The DINO Family and the Register Problem
Self-supervised ViTs in 60 seconds
The DINO family of vision transformers learns visual representations through self-distillation — a student network learns to match the outputs of a momentum-updated teacher, without any labeled data. The result is a model whose internal representations capture rich semantic and spatial structure.
A standard ViT processes an image by splitting it into non-overlapping patches (typically 14×14 pixels), projecting each patch into an embedding, and prepending a learnable CLS token. All tokens — CLS plus patches — interact through self-attention across multiple transformer layers. At the output, the CLS token serves as a global image representation (useful for classification), while patch tokens retain spatial information (useful for segmentation and correspondence).
What do these patch features actually look like? The gallery below projects each model’s patch features into 3 PCA components (mapped to RGB).

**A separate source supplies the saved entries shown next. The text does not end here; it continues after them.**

-- ==== Sys2Proof/Safety.lean ====
section
/-! DEFINITION. What counts as a safe run of WDG64, in the terms the statements use. -/

namespace Sys2Proof.Safety

open Sys2Proof.Machine

/-- An instance right after reset whose requester will present the given pins. -/
def start (cycles : List Cycle) : State := { State.reset with inputs := cycles }

/-- A state from which no step ever stops, however many edges come (60_exceptions.md rule R166,
70_reset_and_hazards.md rule R190). -/
def neverStops (s : State) : Prop := ∀ n, ∃ t, Host.Core.run Sys2Proof.core n s = .next t

/-- The state is explained by a run from reset: some commands taken since the last reset give the registers it holds,
and their responses are the last ones the requester was given (10_state.md rule R23, 70_reset_and_hazards.md rule R186). -/
def explainedByARun (s : State) : Prop :=
  ∃ (cmds : List Cmd) (earlier : List Word),
    s.regs = (transactAll Config.params cmds Regs.reset).1 ∧
    s.responses = earlier ++ (transactAll Config.params cmds Regs.reset).2

end Sys2Proof.Safety
end

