-- ==== Rows: the encoding summary as a partition of the command words ====
section
/-! PROOF. The encoding summary (30_encoding.md section 7): its rows partition the command words as the decoder does.

The five laws `RowSelects` say of each command that its row is selected by just the words that decode to it. A word decodes to
one command, so it selects the row of that one alone. -/

namespace Sys2Proof.Proofs

open Sys2Proof.Laws

theorem decode_eq_iff_selects (c : Cmd) (i : Instr) : decode c = i ↔ (encodingRow i).selects c = true := by
  cases i with
  | next32Lo => exact RowSelects.next32Lo c
  | next32Hi => exact RowSelects.next32Hi c
  | next32Lor => exact RowSelects.next32Lor c
  | next32Hir => exact RowSelects.next32Hir c
  | gen64 => exact RowSelects.gen64 c

/-- Settles O45: a word selects the rows of the commands it decodes to, which is one command. -/
theorem encodingRowsPartitionTheCommandWords : Obligations.EncodingRowsPartitionTheCommandWords :=
  fun c => ⟨(decode_eq_iff_selects c _).mp rfl, fun i hselects => ((decode_eq_iff_selects c i).mpr hselects).symm⟩

end Sys2Proof.Proofs
end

Notice how different models organize spatial information differently:
Interactive: PCA patch features
The artifact problem
Darcet et al. (2024) discovered that DINO and DINOv2 produce high-norm artifact tokens in low-information image regions — patches corresponding to sky, water, or uniform backgrounds would develop anomalously large activation norms that distorted downstream feature maps. Their solution: append 4 learnable register tokens to the input sequence. These registers participate in self-attention but are discarded at inference, absorbing the artifact computation and leaving patch tokens clean.
DINOv2 was then retrained with registers (DINOv2+reg), and the artifacts disappeared. But a question remained: what exactly are these registers doing? Are they merely absorbing garbage computation, or are they playing a more fundamental role in the network’s information processing?
The patch norm heatmaps below visualize these artifacts directly. High-norm patches (bright regions) indicate where the model concentrates computation. Compare DINOv2 (artifacts visible in uniform regions) with DINOv2+reg and DINOv3 (cleaner after registers):
Interactive: Patch norm heatmaps
DINOv3 and Gram anchoring
DINOv3 (Darquey et al., 2025) adds Gram anchoring to the self-distillation objective — a regularization term that preserves second-order geometry (pairwise patch relationships) between student and teacher. This encourages patch tokens to maintain better spatial relationships, which should benefit dense prediction tasks.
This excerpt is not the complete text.